This is mainly because of the fact that companies nowadays are serving user base or customer base who are increasingly global and because of the business needs, they basically would have to have deployments going on across multiple locations, across multiple regions on cloud providers. And that is exactly how you have the production workloads, the servers, the hardwares across multiple locations as well. So that was a quick bit about today’s landscape. Now, given the fact that we have all these things and all these team members being distributed, this also brings us to two different scenarios which defines the problem statement of today’s webinar. So let’s take each of these scenarios one by one. Let’s take a scenario in which there’s the company which has development teams across multiple locations.

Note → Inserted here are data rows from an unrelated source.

theorem pieceOf_putPour (n : Nat) (r : Pour) (p : Part) (k : Nat) : pieceOf (putPour n r p) k = pieceOf p k := rfl
theorem pieceOf_putBed (bed : Nat) (r : Bed) (p : Part) (k : Nat) : pieceOf (putBed bed r p) k = pieceOf p k := rfl
theorem pieceOf_raise (n : Notice) (p : Part) (k : Nat) : pieceOf (raise n p) k = pieceOf p k :=
  pieceOf_congr (by simp) k

theorem pourOf_congr {p q : Part} (h : q.bs = p.bs) (n : Nat) : pourOf q n = pourOf p n := by rw [pourOf, pourOf, h]

theorem bedOf_congr {p q : Part} (h : q.bs = p.bs) (bed : Nat) : bedOf q bed = bedOf p bed := by rw [bedOf, bedOf, h]

theorem pourOf_putPour_same (n : Nat) (r : Pour) (p : Part) : pourOf (putPour n r p) n = some r := by
  simp [pourOf, putPour]

theorem pourOf_putPour_other {n k : Nat} (r : Pour) (p : Part) (h : k ≠ n) : pourOf (putPour n r p) k = pourOf p k := by
  simp [pourOf, putPour, h]

section recorded

variable {g : Store} {bed pour : Nat} {d : Deviation} {p : Part} {r : Pour}

theorem recordDeviation_bs (hr : pourOf p pour = some r) :
    (recordDeviation g bed pour d p).bs = (putPour pour (notedPour g d r) p).bs := by
  rw [recordDeviation_of_some hr]
  split <;> simp

theorem recordDeviation_cl (hr : pourOf p pour = some r) :
    (recordDeviation g bed pour d p).cl = raiseLink p.cl (deviationNotice g bed pour d r) := by
  rw [recordDeviation_of_some hr, raise_cl]
  split <;> simp

/-- A review is held where the deviation is one for it and the pour was not under review before (R34, R102). -/
theorem pieceOf_recordDeviation (hr : pourOf p pour = some r) (k : Nat) :
    pieceOf (recordDeviation g bed pour d p) k =
      if d.kind.isReview && !r.review then (pieceOf p k).map (heldIfCaught pour) else pieceOf p k := by
  rw [recordDeviation_of_some hr, pieceOf_raise]
  split
  · exact pieceOf_reviewHold _ _ _
  · rfl

theorem recordDeviation_cases (hr : pourOf p pour = some r) :
    ((recordDeviation g bed pour d p).evt = p.evt ∧ (recordDeviation g bed pour d p).sm.pieces = p.sm.pieces) ∨
      ((recordDeviation g bed pour d p).evt.scan = true ∧
        countIn .held p.sm.pieces < countIn .held (recordDeviation g bed pour d p).sm.pieces) := by
  rw [recordDeviation_of_some hr]
  simp only [raise_evt, raise_sm]
  split
  · rcases reviewHold_cases pour (putPour pour (notedPour g d r) p) with heq | hmore
    · rw [heq]
      exact .inl ⟨rfl, rfl⟩
    · exact .inr hmore
  · exact .inl ⟨rfl, rfl⟩

theorem turned_recordDeviation (hr : pourOf p pour = some r) : turned p (recordDeviation g bed pour d p) := by
  rcases recordDeviation_cases (g := g) (bed := bed) (d := d) hr with hsame | ⟨hscan, hlt⟩
  · exact .inl hsame
  · exact .inr ⟨hscan, fun hsame => by rw [hsame] at hlt; exact Nat.lt_irrefl _ hlt⟩

end recorded

/-! ### Events that change beds, pours, contexts and pieces -/

/-- An event taken from `q` to `p` changes nothing outside the casting, its notices are `ns`, and it triggers the scan exactly
where a piece changed. -/
structure Casts (q p : Part) (ns : List Notice) : Prop where
  only : onlyCasting q p
  turned : turned q p
  raised : p.cl = ns.foldl raiseLink q.cl

/-- All that a casting event leaves in the state it ends in, for whoever began it. -/
theorem endedFrom.casting {s t : State} {q p : Part} {ns : List Notice} (h : endedFrom s t p) (hc : Casts q p ns)
    (hq : q = { s.toPart with cl := q.cl, evt := .none }) (hk : sameNotices q.cl s.cl) :
    t.store = s.store ∧ t.mc = s.mc ∧ t.cc = p.cc ∧ t.tu = s.tu ∧ t.sm.timer = s.sm.timer ∧ Machine.sameStacks s t ∧
    t.pending = s.pending ∧ t.bs = p.bs ∧ (∀ mark, pieceOf t.toPart mark = pieceOf p mark) ∧
    Machine.toldFirst s t ns ∧ Machine.endsAs s t (changedOnly s t) ns := by
  have honly : onlyCasting s.toPart p := by
    have := hc.only
    rw [hq] at this
    exact this
  have hevt : q.evt = .none := by rw [hq]
  have hpieces : q.sm.pieces = s.sm.pieces := by rw [hq]
  have hscan : p.evt.scan = true ↔ p.sm.pieces ≠ s.sm.pieces := hpieces ▸ hc.turned.scan_iff hevt
  obtain ⟨hmc, hbs, hcc, htu, hpiece, htimer, -⟩ := h.keeps
  have ⟨kmc, ktu, _, _, _, _, kslots, ktimer⟩ := honly
  exact ⟨h.store_eq, hmc.trans kmc, hcc, htu.trans ktu, htimer.trans ktimer, h.sameStacks kslots, h.pending_eq, hbs,
    pieceOf_congr hpiece, h.toldFirst hc.raised hk, h.endsAs honly hscan hc.raised hk⟩

/-- A request taken ends as its owner left the part, and is answered. -/
theorem ended_byPart {s : State} {c : Instr} {kind tag : Nat} {f : Store → Part → Judgement Taken} {taken : Taken}
    (h : ready s) (hc : exec c s = .next (receive kind tag (byPart f) s))
    (hf : f s.store (atOwner kind tag s) = .ok taken) (hl : linkCore taken.part.cl = linkCore (atOwner kind tag s).cl) :
    runsTo c s fun t => endedFrom s t taken.part ∧
      answered s t kind tag (takenStatus taken.clamped) taken.fields taken.after := by
  have hd : byPart f s.store (atOwner kind tag s) =
      { store := s.store, part := taken.part, status := takenStatus taken.clamped, fields := taken.fields,
        after := taken.after } := by simp [byPart, hf]
  exact ⟨_, hc, receive_ended h hd rfl, answered_of_link h hd hl⟩
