-- ==== Sys2Proof/Machine/State.lean ====
section
/-! DEFINITION. The state of the part, block by block as spec/00 section 2.2 divides it, and its reset value. -/

namespace Sys2Proof.Machine

/-! ## Names the rules use -/

/-- Transport states (spec/01 section 1.6). -/
inductive TransportState where
  | stopped | runUp | atSpeed | runOut
deriving DecidableEq, Repr

/-- Controller states (R159). -/
inductive ControllerState where
  | unconfigured | ready | running | standby | draining | halted | stopping | jammed
deriving DecidableEq, Repr

/-- Order kinds (R37). -/
inductive Kind where
  | mpOpen | sheet | call | ret | head | pause | nop | unknown
deriving DecidableEq, Repr

/-- The chain of an order window entry (R38). -/
inductive Chain where
  | main | recovery | sequence
deriving DecidableEq, Repr

/-- The Order Fetch Unit's current chain (R49). -/
inductive Stream where
  | main | recovery
deriving DecidableEq, Repr

/-- States of an order window entry (R39). -/
inductive EntryState where
  | fetched | passed | launched | settled
deriving DecidableEq, Repr

/-- Outcomes of a disposition (R131). -/
inductive Result where
  | stacked | purged | lost | skipped | refused | passed | complete | split
deriving DecidableEq, Repr

/-- Reasons of a disposition, a purge mark or a mailpiece (R131, R176); "none" is the absent reason. -/
inductive Reason where
  | multifeed | shortSheet | transferFault | side2Late | markMismatch | markMissing | mailpiece | jam
  | shortMailpiece | mailpiecePurging | resync | badKind | badTray | noLoop | noMailpiece | badCount
  | noBin | binImpossible | callDepth | callLoop
deriving DecidableEq, Repr

/-- Command outcomes (R159). -/
inductive CommandOutcome where
  | accepted | refusedState | pathNotClear | purgeFull | config | overrun
deriving DecidableEq, Repr

/-- Validation codes (R166). -/
inductive Validation where
  | range | noFeedSlot | noTray | loopDelay | feedLead | pitchFit | transferSpan | window
deriving DecidableEq, Repr

/-- Skip reasons (R159). -/
inductive SkipReason where
  | starved | windowFull | chainFault | binWait | trayEmpty | imageWait | pathFull | noReturnSlot
  | orderHold
deriving DecidableEq, Repr

/-- Causes of a path fault (R140). -/
inductive Cause where
  | early | late | stuck | length | unexpected | stall | runupTimeout
deriving DecidableEq, Repr

/-- The place of a path fault (R140): a checkpoint, a section, or none for RUNUP_TIMEOUT. -/
inductive Place where
  | checkpoint (c : Checkpoint)
  | sec (x : Section)
  | nowhere
deriving DecidableEq, Repr

/-- The eleven attention flags (R170), in the bit order of R174. -/
inductive AttnFlag where
  | retired | jam | halted | standby | starved | binWait | trayEmpty | chainFault | purgeFull
  | command | speed
deriving DecidableEq, Repr

/-- Slot types (R21). -/
inductive Slot where
  | idle | feed | ret
deriving DecidableEq, Repr
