-- ==== Sys2Proof/Machine/Registers.lean ====
section
/-! DEFINITION. The register window (R174): the offsets, the command that a write of a word to a register is, and what a
read returns. -/

namespace Sys2Proof.Machine

/-- The registers of the table of R174. -/
inductive Register where
  | area | cmd | stat0 | stat1 | attn | amask
deriving DecidableEq, Repr

/-- The register at an offset from the part's register base; the table of R174 names no other. -/
def registerAt : Nat → Option Register
  | 0x00 => some .area
  | 0x04 => some .cmd
  | 0x08 => some .stat0
  | 0x0C => some .stat1
  | 0x10 => some .attn
  | 0x14 => some .amask
  | _ => none

/-- The command that a code written to CMD names (R160, R174). -/
def commandOfCode (code : Word) : Instr :=
  match code.toNat with
  | 1 => .loadConfig
  | 2 => .run
  | 3 => .halt
  | 4 => .resume
  | 5 => .recover
  | 6 => .extend
  | 7 => .pathReset
  | _ => .unknownCommand code

namespace State

/-- The command that a write of v to a register is (R158 to R160, R170, R171). -/
def registerWrite (s : State) (r : Register) (v : Word) : Instr :=
  match r with
  | .area => .areaWrite v
  | .cmd => if s.commandBusy then .overrun v else commandOfCode v
  | .stat0 => .ignoredRegisterWrite .stat0 v
  | .stat1 => .ignoredRegisterWrite .stat1 v
  | .attn => .ignoredRegisterWrite .attn v
  | .amask => .amaskWrite v

/-- The word that a read of a register returns (R158 to R160, R170, R171). -/
def registerRead (s : State) : Register → Word
  | .area => s.areaRead
  | .cmd => s.cmdRead
  | .stat0 => s.statWord0
  | .stat1 => s.statWord1
  | .attn => s.attnWord
  | .amask => s.amaskRead

/-- The command that a write of v at an offset is, if a register stands there (R174). -/
def windowWrite (s : State) (offset : Nat) (v : Word) : Option Instr :=
  (registerAt offset).map fun r => s.registerWrite r v

/-- The word that a read at an offset returns, if a register stands there (R174). -/
def windowRead (s : State) (offset : Nat) : Option Word := (registerAt offset).map s.registerRead

end State

/-- The command that a read of a register is: a read of ATTN clears the flags, any other changes nothing (R159, R170). -/
def readCommand : Register → Option Instr
  | .attn => some .attnRead
  | .area | .cmd | .stat0 | .stat1 | .amask => none

end Sys2Proof.Machine
end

Let’s say there’s Team 1 in the US and Team 2 in the European region. And let’s also say that there is cross team dependency going on between these two development teams, meaning which let’s say whatever is being developed by Team 1 is needed by Team 2 and vice versa, which also means that whenever Team 2 needs something that is built by Team 1, which is in the US, since these artifacts that are developed in the US are available just in the US and are not available locally in the EU region where Team 2 is, they basically would have to reach out to the registry which is being used by the team in the US, which means they have to go across the continent, across the Atlantic Ocean and basically download all these necessary artifacts over the network, which introduces some challenges in itself.
First of all, this can impact the performance because of the potential network latency issues that could arise because of the distances between the locations because of which builds can take longer to finish basically, or if the network actually is down, or if it’s not reliable as much, basically builds will fail because of the fact that there’s no network access for downwards to happen. This is scenario one. Scenario two is disaster recovery needs. So disaster recovery by definition means there needs to be some kind of redundancy for the data that is being managed. In this case, since we are talking about artifact storage and artifact management, disaster recovery for artifact management means that we basically need to have redundancy for all our artifacts that are being stored as well as the metadata for all these artifacts. So this redundancy as well as we’ll bring in some business readiness whenever the main instance goes down for whatever reason, so that the switch or the failover can happen with very minimal impact.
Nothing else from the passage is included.